Diabroticina (Chrysomelidae: Galerucinae: Luperini) beetles were sampled under field conditions on two host plants of the family Cucurbitaceae, Cucurbita okeechobeensis ssp. martinezii L. Bailey (bitter, wild cucurbit) and C. moschata (Lam.) Poiret (non bitter, cultivated cucurbit). Seventeen species of Diabroticina were collected. Acalymma blomorum Munroe & Smith was the most abundant species on both host plants. The only parasitoid found was Celatoria compressa Wulp (Diptera: Tachinidae). This parasitoid attacked more beetle species on the cultivated cucurbit (65%) than on the bitter cucurbit (20%). However, the percentages of parasitism observed in all species were low (0.4% to 12.5%). These data suggest that host plant species might have an effect on parasitism.

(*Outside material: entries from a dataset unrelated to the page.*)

/-- A lane cause that no handler can take aborts its block, once the group that its warp issues in the same cycle has
completed its instruction (R96, R297). -/
def State.abortBy (s : State) (c : Issuer) (b code : Nat) (ls : List Nat) : State :=
  let who := { c with group := lanesMask ls }
  if s.doom.any (fun d => d.who.g = c.g && d.blk = b) then s
  else if s.ports.any (fun d => d.unit = .lane && d.g = c.g && d.slot = c.slot) then
    { s with doom := some { who := who, blk := b, code := code } }
  else s.abortBlock c.g b code (some who)

/-- A cause that an instruction raises (R292). -/
structure Fail where
  code : Nat
  /-- The lanes that raise it. -/
  lanes : List Nat
  addr : W64 := 0
  info : W64 := 0
deriving DecidableEq, Repr, Inhabited

/-- Task lanes fail: each leaves its wave (R320). -/
def State.taskLanesFail (s : State) (c : Issuer) (f : Fail) (pc : W64) : State :=
  let s := f.lanes.foldl (fun (s : State) l =>
    let x := s.lane c.g c.slot l
    match x.task with
    | some t => s.taskCause c.g t x.effects f.code pc f.addr f.info
    | none => s) s
  s.laneGone c f.lanes

/-- The unit number of a frame (R296). -/
def Issuer.unitCode (c : Issuer) : Nat :=
  match c.unit with
  | .lane => 0
  | .spine => 1
  | .mseq => 2
  | _ => 3

/-- Places `grp` of an issuer take a cause that lanes of it raise: a task fails; a block enters its handler, waits while
the frame is busy, or aborts; a sequencer stops in FAULT (R293, R295, R297). -/
def State.takeCause (s : State) (c : Issuer) (grp : List Nat) (f : Fail) (pc npc : W64) (precise : Bool) : State :=
  match c.unit with
  | .lane =>
    if (s.waveOf c).isSome then s.taskLanesFail c f pc
    else
      match s.blkOf c with
      | none => s
      | some b =>
        if (s.blockOf c).img.trapEnt = 0 || f.lanes.any (s.inTrap c) then
          s.abortBy c b f.code f.lanes
        else if (s.frameOf c).busy then
          if f.code = 14 && !precise then
            (s.setHolds c grp .park).updBlock c.g b (fun y => { y with causes := y.causes ++
              [{ code := 14, addr := f.addr, pc := pc, slot := some c.slot, lanes := lanesMask grp
                 cmask := lanesMask f.lanes }] })
          else s.setHolds c grp .frame
        else s.enterTrap c grp { pc := pc, npc := npc, addr := f.addr, info := f.info, cmask := lanesMask f.lanes
                                 cause := f.code, unit := 0, precise := precise, rpc := npc }
  | .spine =>
    let b := (s.spine c.g c.slot).blk
    if (s.blockOf c).img.trapEnt = 0 || s.inTrap c 0 then s.abortBlock c.g b f.code (some c)
    else s.enterTrap c [0] { pc := pc, npc := npc, addr := f.addr, info := f.info, cause := f.code, unit := 1
                             precise := precise, rpc := npc }
  | .mseq | .cseq =>
    let s := s.updSeqr c.g c.isCopy (fun q => { q with st := .fault, hold := .free })
    s.postCause c.g (s.seqr c.g c.isCopy).blk { code := f.code, addr := f.addr, info := f.info, unit := c.unitCode, pc := pc }
  | _ => s

/-- A precise cause of an instruction, taken by its whole issuing group (R293). -/
def State.raise (s : State) (c : Issuer) (f : Fail) : State := s.takeCause c c.places f c.pc c.pc true

/-! ### Switch points (R98) -/

/-- Lanes with results pending park. -/
def State.switchPark (s : State) (c : Issuer) (ls : List Nat) : State :=
  s.updLanes c.g c.slot (ls.filter (fun l => (s.warp c.g c.slot).pendCount l ≠ 0)) (fun _ x => { x with hold := .park })

/-- Does a lane wait for a frame with a poison of its own (R295)? -/
def State.poisonQueued (s : State) (c : Issuer) (l : Nat) : Bool :=
  (s.blockOf c).causes.any (fun x => x.slot = some c.slot && x.lanes.getLsbD l && x.code = 14)

/-- The lanes of a warp that are parked at a switch point and whose results have all arrived. -/
def State.unparkable (s : State) (c : Issuer) : List Nat :=
  (maskLanes (s.warp c.g c.slot).liveMask).filter (fun l =>
    (s.lane c.g c.slot l).hold = .park && (s.warp c.g c.slot).laneReady l && !s.poisonQueued c l)

/-- The different PCs of some lanes. -/
def State.pcsOf (s : State) (c : Issuer) (ls : List Nat) : List W64 := (ls.map (s.pcOf c)).eraseDups

/-- Parked lanes whose results have all arrived commit and continue; a load that read poison raises POISON in the lanes
at that switch point (R98, R200, R293). -/
def State.unpark (s : State) (c : Issuer) : State :=
  let s := s.commitUni c
  let ls := s.unparkable c
  let (s, bad) := ls.foldl (fun ((s : State), bad) l =>
    let (s, b) := s.commitLane c l
    (s.setHold c l .free, match b with | some x => bad ++ [(l, x)] | none => bad)) (s, ([] : List (Nat × W64 × W64)))
  (s.pcsOf c (bad.map (·.1))).foldl (fun s pc =>
    let at_ := ls.filter (fun l => s.pcOf c l = pc)
    match bad.filter (fun e => at_.contains e.1) with
    | [] => s
    | e :: r => s.takeCause c at_ { code := 14, lanes := (e :: r).map (·.1), addr := e.2.2 } e.2.1 pc false) s

/-- Lanes reach a switch point (R98). -/
def State.switchPoint (s : State) (c : Issuer) (ls : List Nat) : State :=
  match ls with
  | [] => s
  | _ => (s.switchPark c ls).unpark c

/-! ### Waiting -/

/-- Block some places on an object (R301). A place that waits already for the object keeps its start. -/
def State.blockOn (s : State) (c : Issuer) (ls : List Nat) (kind : Nat) (obj : WaitObj) (len : Nat) (sw sync : Bool) : State :=
  ls.foldl (fun (s : State) l =>
    let start := match s.holdOf c l with
      | .wait w => if w.obj = obj then w.start else s.cycles (dieOf c.g)
      | _ => s.cycles (dieOf c.g)
    s.setHold c l (.wait { kind := kind, obj := obj, start := start, len := len, sw := sw, sync := sync })) s

/-! ### Pegs (R268) -/

/-- A peg of a cluster. -/
def State.peg (s : State) (g p : Nat) : Peg := (s.cl g).pegs.get p {}
/-- Change a peg. -/
def State.updPeg (s : State) (g p : Nat) (f : Peg → Peg) : State :=
  s.updCl g (fun c => { c with pegs := c.pegs.put p (f (c.pegs.get p {})) })

/-- The physical peg of a block-relative index (R13). -/
def State.pegPhys (s : State) (c : Issuer) (i : Nat) : Nat := (s.blockOf c).pegMap.getD i 0

/-- A peg empties. -/
def Peg.clear (p : Peg) : Peg := { p with full := false, cnt := 0 }

/-- The party's counted read of a full peg (R268). -/
def Peg.read (p : Peg) (c : Issuer) : Peg :=
  let seen := match c.unit with | .lane => p.seen.getLsbD c.slot | _ => p.seenSpine.getLsbD c.slot
  if seen then p
  else
    let p := match c.unit with
      | .lane => { p with seen := setBit p.seen c.slot true }
      | _ => { p with seenSpine := setBit p.seenSpine c.slot true }
    if p.cnt = 0 then p
    else if p.cnt = 1 then p.clear
    else { p with cnt := p.cnt - 1 }

/-- The pegs an instruction reads. -/
def pegSources (us : List RegUse) : List Nat := ((us.filter (fun u => u.file = .pg && u.rd)).map (·.idx)).eraseDups

/-- The values of an instruction's pegs: counted reads in lane code, plain reads in spine code; or the first empty peg
that a warp waits on (R268). -/
def State.pegReads (s : State) (c : Issuer) (us : List RegUse) : Except Nat (State × PegVals) :=
  let ps := pegSources us
  match c.unit with
  | .lane =>
    match ps.find? (fun i => !(s.peg c.g (s.pegPhys c i)).full) with
    | some i => .error (s.pegPhys c i)
    | none => .ok (ps.foldl (fun (s, pv) i =>
        let p := s.pegPhys c i
        (s.updPeg c.g p (fun x => x.read c), Map.put pv i (s.peg c.g p).val)) (s, []))
  | _ => .ok (s, ps.foldl (fun pv i => Map.put pv i (s.peg c.g (s.pegPhys c i)).val) [])

/-! ### Issue of one instruction -/

/-- What an instruction's body does with its group. -/
inductive Eff where
  /-- `keep` are the lanes whose PC and hold the body has set. -/
  | go (s : State) (keep : List Nat)
  /-- These lanes have not performed the instruction, and issue it again. -/
  | again (s : State) (ls : List Nat)
  | fail (f : Fail)
deriving Repr

/-- Variable latency in lane code (R97); QPOP.RET, which has no result, is left out (R98, log 79). -/
def varLat (i : Instr) (us : List RegUse) : Bool :=
  match i with
  | .ld _ | .ldw _ | .ldmx _ | .lr _ | .sc _ | .atom _ | .atoms _ | .lds _ | .frcp _ | .frsq _ | .fex2 _ | .flg2 _
  | .fsin _ | .fcos _ | .act _ | .idiv _ | .fdiv _ | .fsqrt _ | .qpop _ | .qpopTry _ | .accrd _ | .sample _ => true
  | _ => us.any (fun u => u.file = .pg && u.rd)

/-- Step 6 of R87: the first operand that reaches beyond the allocation, by its highest register (R362). -/
def State.budgetFail (s : State) (c : Issuer) (us : List RegUse) : Option Fail :=
  match c.unit with
  | .lane =>
    match us.find? (fun u => u.file = .v && decide (s.allocation c < u.idx + u.n)) with
    | some u => some { code := 4, lanes := c.places, info := BitVec.ofNat 64 (u.idx + u.n - 1) }
    | none => none
  | _ => none

/-- Step 7 of R87: a peg index at or above PEGS. -/
def State.pegFail (s : State) (c : Issuer) (us : List RegUse) : Option Fail :=
  match us.find? (fun u => u.file = .pg && decide (s.pegsOf c ≤ u.idx)) with
  | some u => some { code := 12, lanes := c.places, info := BitVec.ofNat 64 u.idx }
  | none => none

/-- Steps 6 and 7 of R87. -/
def State.earlyFail (s : State) (c : Issuer) (us : List RegUse) : Option Fail :=
  match s.budgetFail c us with
  | some f => some f
  | none => s.pegFail c us

/-- The D-space code of a file (R362). -/
def fileSpace (f : RFile) : Nat :=
  match f with
  | .w => 1
  | .p => 2
  | .pg => 3
  | _ => 0

/-- The pending registers that one write operand of a lane meets, lowest first (R99). -/
def Warp.meets1 (w : Warp) (l : Nat) (u : RegUse) : List Nat :=
  ((List.range u.n).map (u.idx + ·)).filter (fun k => w.pending l u.file k)

/-- Does a lane's write meet a pending result (R99)? -/
def Warp.meets (w : Warp) (l : Nat) (us : List RegUse) : Bool := us.any (fun u => w.meets1 l u ≠ [])

/-- What a HAZARD reports: of the first operand that meets a pending result in some lane, the lowest pending register
(R362). -/
def Warp.hazardInfo (w : Warp) (bad : List Nat) (ws : Nat → List RegUse) : W64 :=
  let n := bad.foldl (fun m l => max m (ws l).length) 0
  let at_ := fun j => bad.flatMap (fun l => match (ws l)[j]? with
    | some u => (w.meets1 l u).map (fun k => (k, fileSpace u.file))
    | none => [])
  match ((List.range n).map at_).find? (fun x => x ≠ []) with
  | some (x :: r) =>
    let lo := r.foldl (fun (m : Nat × Nat) y => if y.1 < m.1 then y else m) x
    BitVec.ofNat 64 (lo.1 % 256 + 256 * lo.2)
  | _ => 0

/-- R99: a write of a register that still holds a pending result. `ws` gives each lane's write operands, an operand at one
place for every lane; one that a lane does not write has no registers there. -/
def State.hazard (s : State) (c : Issuer) (ls : List Nat) (ws : Nat → List RegUse) : Option Fail :=
  match c.unit with
  | .lane =>
    let w := s.warp c.g c.slot
    match ls.filter (fun l => w.meets l (ws l)) with
    | [] => none
    | bad => some { code := 3, lanes := bad, info := w.hazardInfo bad ws }
  | _ => none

Diabroticina (Chrysomelidae: Galerucinae: Luperini) are native to Mexico and Central America (Webster 1895). Few data, however, are published on host plant associations (Eben & Espinosa de los Monteros 2003) and natural enemies from this area (Eben & Barbercheck 1996).

In the Diabroticites (subtribe Diabroticina), the association of a number of species with plants in the family Cucurbitaceae is a well-known example for the effect of plant secondary chemistry on a plant-insect interaction (Chambliss & Jones 1966; Howe et al. 1976; Metcalf et al. 1982; Metcalf 1986). Host preferences of Diabroticites are strongly influenced by the presence of cucurbitacins (tetracyclic triterpenoids) in many wild cucurbit hosts. These non-volatile secondary compounds act as arrestants and feeding stimulants for these beetles (Chambliss & Jones 1966; Metcalf & Lampman 1989).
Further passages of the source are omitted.